Description
This Flourless Chocolate Torte is a rich, dense, and deeply chocolatey dessert that’s perfect for special occasions or any time you crave an indulgent treat. Made without flour, it relies on eggs and high-quality semisweet chocolate to create a luscious and smooth texture. Topped optionally with a dusting of confectioners’ sugar, this elegant torte is sure to impress your guests and satisfy your sweet tooth.
Ingredients
Scale
Eggs
- 5 large eggs, separated
Chocolate and Butter
- 12 ounces semisweet chocolate, chopped
- 3/4 cup butter, cubed
Additional Ingredients
- 1/4 teaspoon cream of tartar
- 1/2 cup sugar
- Confectioners’ sugar, optional for dusting
Instructions
- Prepare Egg Whites: Place egg whites in a large bowl and let them stand at room temperature for 30 minutes to reach room temperature for optimal whipping.

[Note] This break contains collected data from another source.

theorem State.Sound.commit {s : State} {l : Load} {m : List Host.Cell} (h : s.Sound) (i : Instr)
    (hm : Memory.wf m = true) (hp : s.inEpc l.pc = true) : (s.commit i l m).Sound :=
  { h with
    mem := l.wf_context s.cfg hm
    epcm := Sparse.wf_put _ _ _ _ h.epcm
    epcmFrames := State.onlyEpcFrames_put h.epcmFrames hp }

/-! ### Executions and steps -/

theorem LoadView.wf_filled (v : LoadView) {s : State} (h : Memory.wf s.mem = true) :
    Memory.wf (v.filled s) = true :=
  Memory.wf_write _ _ _ (Memory.wf_write _ _ _ (s.wf_landed h))

/-- Every way an execution ends keeps the state sound. -/
theorem Ending.sound {s t : State} {i : Instr} (h : Ending s i t) (hs : s.Sound) : t.Sound := by
  have hinput := hs.afterInput
  cases h with
  | fault e he =>
    refine hinput.raise ?_
    rcases he with rfl | ⟨a, rfl⟩ <;> simp
  | vmExit o => exact hinput.exitVm _
  | conflict => exact hinput.complete _ _
  | mismatch v => exact (hinput.withMem (v.wf_filled hs.mem)).complete _ _
  | usedSlot v => exact (hinput.withMem (v.wf_filled hs.mem)).raise (by simp)
  | success v c =>
    obtain ⟨-, -, -, hin⟩ := State.resolveEpc_some.mp c.targetResident
    exact hinput.commit i (Memory.wf_write _ _ _ (v.wf_filled hs.mem)) ((s.afterInput_inEpc _).trans hin)

/-- An action of another agent keeps the state sound. -/
theorem State.Sound.agentAct {s : State} (h : s.Sound) (a : AgentAction) : (s.agentAct a).Sound := by
  cases a with
  | writeRegular a b =>
    simp only [State.agentAct]
    split
    · exact h
    · exact { h with mem := Memory.wf_write _ _ _ h.mem }
  | writeEpc a b =>
    simp only [State.agentAct]
    split
    · exact { h with mem := Memory.wf_write _ _ _ h.mem }
    · exact h
  | setEpcm f e =>
    simp only [State.agentAct]
    split
    · next hf =>
      exact { h with
        epcm := Sparse.wf_put _ _ _ _ h.epcm
        epcmFrames := State.onlyEpcFrames_put h.epcmFrames hf }
    · exact h
  | setLock f l =>
    simp only [State.agentAct]
    split
    · next hf =>
      exact { h with
        locks := Sparse.wf_put _ _ _ _ h.locks
        lockFrames := State.onlyEpcFrames_put h.lockFrames hf }
    · exact h

theorem State.Sound.foldl_agentAct {s : State} (h : s.Sound) (acts : List AgentAction) :
    (acts.foldl State.agentAct s).Sound := by
  induction acts generalizing s with
  | nil => exact h
  | cons a acts ih => exact ih (h.agentAct a)

theorem State.Sound.acted {s : State} (h : s.Sound) : s.acted.Sound :=
  { h.foldl_agentAct s.pending with }

/-- Settles O58: soundness survives the pending actions, then the leaf or the `#GP(0)` of an `ENCLS` that names
none. -/
theorem everyStepKeepsTheStateSound : Obligations.EveryStepKeepsTheStateSound := by
  unfold Obligations.EveryStepKeepsTheStateSound
  intro s t hs h
  obtain ⟨-, ⟨i, hi⟩ | rfl⟩ := step_next h
  · exact (exec_ending hi).sound hs.acted
  · exact hs.acted.afterInput.raise (by simp)

/-- Settles O59: the launch state lists nothing, and its parameters are the suggested ones. -/
theorem launchStateIsSound : Obligations.LaunchStateIsSound := by
  unfold Obligations.LaunchStateIsSound
  refine ⟨{ mem := rfl, epcm := rfl, locks := rfl, epcmFrames := rfl, lockFrames := rfl, cfg := ?_, afterExit := ?_ },
    rfl, rfl⟩
  · decide
  · intro h; cases h

end Sys2Proof.Machine
end

section
/-! SUPPORT. RAX[63:32] on entry is no input: each operation from a state with another RAX gives what it gives from
the state, in a state with that RAX. -/

namespace Sys2Proof.Machine
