-- ==== Sys2Proof/WellFormed.lean ====
section
/-! DEFINITION. Which instructions have a word (30_encoding.md R68). The types of Syntax.lean bound every field but
one: N, the row count of DXYN, is a 4-bit field. -/

namespace Sys2Proof

/-- The operands fit their fields: N is 0..15 (44_display.md R126). -/
def Instr.wellFormed : Instr → Bool
  | .drw _ _ n => decide (n < 16)
  | .cls | .ret => true
  | .jp _ | .call _ | .ldidx _ => true
  | .sei _ _ | .snei _ _ | .ldi _ _ | .addi _ _ | .rnd _ _ => true
  | .se _ _ | .sne _ _ | .ld _ _ | .or _ _ | .and _ _ | .xor _ _ => true
  | .add _ _ | .sub _ _ | .shl _ _ | .subn _ _ | .shr _ _ => true
  | .skp _ | .sknp _ | .ldvdt _ | .ldk _ | .lddtv _ | .ldstv _ => true
  | .addidx _ | .ldf _ | .ldb _ | .stm _ | .ldm _ => true

end Sys2Proof
end

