-- ==== Sys2Proof/Machine/Ops.lean ====
section
/-! DEFINITION. The named operations over registers, the stack and memory, fetching, and taking a fault. -/

namespace Sys2Proof.Machine

/-! ## Taking a fault -/

/-- What an instruction or a fetch raises (00_scope.md R12): the cause and the address it records. -/
structure Trap where
  cause : Cause
  addr  : Option Word
deriving DecidableEq, Repr

/-- The cause's number (60_exceptions.md R139). -/
def Cause.code : Cause → Byte
  | .stackOverflow      => 1
  | .stackUnderflow     => 2
  | .addressOutOfRange  => 3
  | .keyIndexOutOfRange => 4
  | .protectedWrite     => 5
  | .loadRejected       => 6
  | .uninitialisedRead  => 0x80
  | .aliasRefused       => 0x81

/-- The record of a trap raised by the step at `s.pc`; `opcode` is `none` for a fetch fault (10_state.md R33). -/
def State.recordOf (s : State) (opcode : Option Word) (t : Trap) : FaultRecord where
  cause  := t.cause
  code   := t.cause.code
  pc     := s.pc
  opcode := opcode
  addr   := t.addr

/-- Fault entry (40_cycle.md R86, 60_exceptions.md R150): the state is exactly as before the step, PC = pc0, with the
fault record set. There is no handler and no return from a fault (R151). -/
def State.takeFault (s : State) (opcode : Option Word) (t : Trap) : State :=
  { s with fault := some (s.recordOf opcode t) }

/-- The end of an instruction's meaning (40_cycle.md R86, R89): its effect is committed whole, or, if it raised a trap,
none of it is and the fault is taken. `s` is the state before the step, so the record's pc is pc0 (log entry 11) and its
opcode is the instruction's word (log entry 13). -/
def State.commit (s : State) (i : Instr) : Except Trap State → Host.Outcome State Fault Refusal
  | .ok t    => .next t
  | .error t => .next (s.takeFault (some (encode i)) t)

/-! ## Program counter -/

/-- `PC <- pc0 + 2`, the fetch's advance, in 16 bits and never reduced to 12 (40_cycle.md R83). -/
def State.advance (s : State) : State := { s with pc := s.pc + 2 }

/-- `PC <- target` (00_scope.md R10). -/
def State.setPc (s : State) (target : Word) : State := { s with pc := target }

/-- `if c: PC <- PC + 2`, a skip on top of the fetch's advance (00_scope.md R17, 41_control_flow.md R100). -/
def State.skipIf (s : State) (c : Bool) : State :=
  match c with
  | true  => { s with pc := s.pc + 2 }
  | false => s

/-- `PC <- PC - 2`, back to pc0 (45_keypad_timers.md R134). -/
def State.rewind (s : State) : State := { s with pc := s.pc - 2 }

/-! ## Registers

A read of a register that holds no value raises `UninitialisedRead`, under INIT_POLICY = unspecified only; a write
gives the register a value (60_exceptions.md R148). -/

/-- V[x] holds no value. -/
def State.valuelessV (s : State) (x : Reg) : Bool := decide (s.cfg.initPolicy = .unspecified) && s.unset.v[x]

/-- I holds no value. -/
def State.valuelessI (s : State) : Bool := decide (s.cfg.initPolicy = .unspecified) && s.unset.i

/-- DT holds no value. -/
def State.valuelessDt (s : State) : Bool := decide (s.cfg.initPolicy = .unspecified) && s.unset.dt

/-- ST holds no value. -/
def State.valuelessSt (s : State) : Bool := decide (s.cfg.initPolicy = .unspecified) && s.unset.st

/-- Read V[x] (10_state.md R21, 60_exceptions.md R148). -/
def State.readV (s : State) (x : Reg) : Except Trap Byte :=
  if s.valuelessV x then .error ⟨.uninitialisedRead, none⟩ else .ok s.v[x]

/-- Read I (10_state.md R24, 60_exceptions.md R148). -/
def State.readI (s : State) : Except Trap Word :=
  if s.valuelessI then .error ⟨.uninitialisedRead, none⟩ else .ok s.i

/-- Read DT (10_state.md R29, 60_exceptions.md R148). -/
def State.readDt (s : State) : Except Trap Byte :=
  if s.valuelessDt then .error ⟨.uninitialisedRead, none⟩ else .ok s.dt

/-- Read ST, for `ReadSoundTimer`: no instruction reads it (10_state.md R29, R38, 60_exceptions.md R148). -/
def State.readSt (s : State) : Except Trap Byte :=
  if s.valuelessSt then .error ⟨.uninitialisedRead, none⟩ else .ok s.st

/-- V[x] has been written. -/
def Unset.clearV (u : Unset) (x : Reg) : Unset := { u with v := u.v.set x.val false x.isLt }

/-- `V[x] <- b` (00_scope.md R10). -/
def State.setV (s : State) (x : Reg) (b : Byte) : State :=
  { s with v := s.v.set x.val b x.isLt, unset := s.unset.clearV x }

/-- `I <- w`. -/
def State.setI (s : State) (w : Word) : State := { s with i := w, unset := { s.unset with i := false } }

/-- `DT <- b`. -/
def State.setDt (s : State) (b : Byte) : State := { s with dt := b, unset := { s.unset with dt := false } }

/-- `ST <- b`. -/
def State.setSt (s : State) (b : Byte) : State := { s with st := b, unset := { s.unset with st := false } }

/-- Read the listed registers in order (43_index_memory.md R123). -/
def State.readVs (s : State) : List Reg → Except Trap (List Byte)
  | [] => .ok []
  | x :: xs => do
    let b ← s.readV x
    let bs ← s.readVs xs
    return b :: bs

/-- Write the listed registers in order (43_index_memory.md R124). -/
def State.setVs (s : State) : List Reg → List Byte → State
  | x :: xs, b :: bs => (s.setV x b).setVs xs bs
  | _, _ => s

/-! ## Return stack (10_state.md R27, R28) -/

/-- `stack[SP] <- w; SP <- SP + 1`, or StackOverflow at SP = 12 (41_control_flow.md R99). -/
def State.push (s : State) (w : Word) : Except Trap State :=
  if h : s.sp.val < 12 then
    .ok { s with stack := s.stack.set s.sp.val w h, sp := ⟨s.sp.val + 1, by omega⟩ }
  else .error ⟨.stackOverflow, none⟩

/-- `SP <- SP - 1; PC <- stack[SP]`, or StackUnderflow at SP = 0 (41_control_flow.md R97). The entry stays. -/
def State.popPc (s : State) : Except Trap State :=
  if h : s.sp.val = 0 then .error ⟨.stackUnderflow, none⟩
  else .ok { s with pc := s.stack[s.sp.val - 1]'(by omega), sp := ⟨s.sp.val - 1, by omega⟩ }

/-! ## Memory -/

/-- The byte at address `a` of `mem`; `none` where it has no value. -/
def State.byteAt (s : State) (a : Nat) : Option Byte := s.mem.read s.cfg.initPolicy.unlisted a

/-- The address recorded for a read of the byte at `a` that has no value: the address (60_exceptions.md R139) or none
(10_state.md R33), as the parameter says (log entry 28). -/
def recordedByteAddr (p : UninitialisedAddr) (a : Nat) : Option Word :=
  match p with
  | .memoryAddress => some (BitVec.ofNat 16 a)
  | .omitted       => none

/-- `MemRead(a, 1)` (00_scope.md R11): the bound (20_memory.md R51), then the value (60_exceptions.md R148). -/
def State.loadByte (s : State) (a : Nat) : Except Trap Byte :=
  if 4096 ≤ a then .error ⟨.addressOutOfRange, some (BitVec.ofNat 16 a)⟩
  else match s.byteAt a with
    | some b => .ok b
    | none   => .error ⟨.uninitialisedRead, recordedByteAddr s.cfg.uninitialisedAddr a⟩

/-- The `n` bytes from `a`, in ascending order (20_memory.md R55). -/
def State.loadBytes (s : State) : Nat → Nat → Except Trap (List Byte)
  | _, 0 => .ok []
  | a, n + 1 => do
    let b ← s.loadByte a
    let bs ← s.loadBytes (a + 1) n
    return b :: bs

/-- `MemWrite` of the bytes at ascending addresses from `a`, after the check of R118. -/
def State.storeBytes (s : State) (a : Nat) (bs : List Byte) : State :=
  { s with mem := s.mem.writeBytes s.cfg.initPolicy.unlisted a bs }

/-- The direction of a transfer between `mem` and the core (43_index_memory.md R118). -/
inductive Transfer where
  | load
  | store
deriving DecidableEq, Repr

/-- The check of a transfer of the `n ≥ 1` bytes from `a` (43_index_memory.md R118), made before any byte moves: the
bound first, then, for a store under LOW_WRITE_POLICY = fault, the low region (20_memory.md R46). -/
def checkTransfer (policy : LowWritePolicy) (dir : Transfer) (a n : Nat) : Except Trap Unit :=
  if 4096 ≤ a + n - 1 then .error ⟨.addressOutOfRange, some (BitVec.ofNat 16 (max a 0x1000))⟩
  else if dir = .store ∧ policy = .fault ∧ a < 0x200 then .error ⟨.protectedWrite, some (BitVec.ofNat 16 a)⟩
  else .ok ()

/-- Read I and check the transfer of `n ≥ 1` bytes there; the answer is the address I (20_memory.md R50). -/
def State.transferBase (s : State) (dir : Transfer) (n : Nat) : Except Trap Nat := do
  let w ← s.readI
  checkTransfer s.cfg.lowWritePolicy dir w.toNat n
  return w.toNat

/-! ## Fetch -/

/-- `MemRead(pc0, 2)` with its bound (40_cycle.md R82, R83): big-endian, pc0 + 1 on unbounded integers. -/
def State.fetch (s : State) : Except Trap Word :=
  if 4096 ≤ s.pc.toNat + 1 then .error ⟨.addressOutOfRange, some (BitVec.ofNat 16 (max s.pc.toNat 0x1000))⟩
  else do
    let high ← s.loadByte s.pc.toNat
    let low ← s.loadByte (s.pc.toNat + 1)
    return wordOfBytes high low

/-- Store a word big-endian at PC, where the next step fetches (20_memory.md R47). -/
def State.placeWord (s : State) (w : Word) : State := s.storeBytes s.pc.toNat [highByte w, lowByte w]

/-! ## The random byte -/

/-- The step has used its random byte r: the next step's is fresh, under no law (00_scope.md R14; log entry 3). -/
def State.drawNext (s : State) : State := { s with rand := Config.randomByte s.draws, draws := s.draws + 1 }

end Sys2Proof.Machine
end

- Melt Chocolate and Butter: Preheat oven to 350°F. Using a double boiler or a metal bowl set over barely simmering water, melt the chopped semisweet chocolate and cubed butter together, stirring until the mixture is smooth. Remove from heat and let cool slightly.
- Beat Egg Yolks: In a separate large bowl, beat the egg yolks until they become thick and lemon-colored, then mix in the slightly cooled chocolate and butter mixture until fully combined.
- Whip Egg Whites: Using clean beaters, beat the egg whites and cream of tartar on medium speed until foamy. Gradually add the sugar, one tablespoon at a time, continuing to beat on high after each addition until the sugar dissolves and stiff, glossy peaks form.
- Fold Egg Whites into Chocolate Mixture: Gently fold one-fourth of the whipped egg whites into the chocolate-yolk mixture to lighten it. Then carefully fold in the remaining egg whites until just combined, maintaining as much airiness as possible.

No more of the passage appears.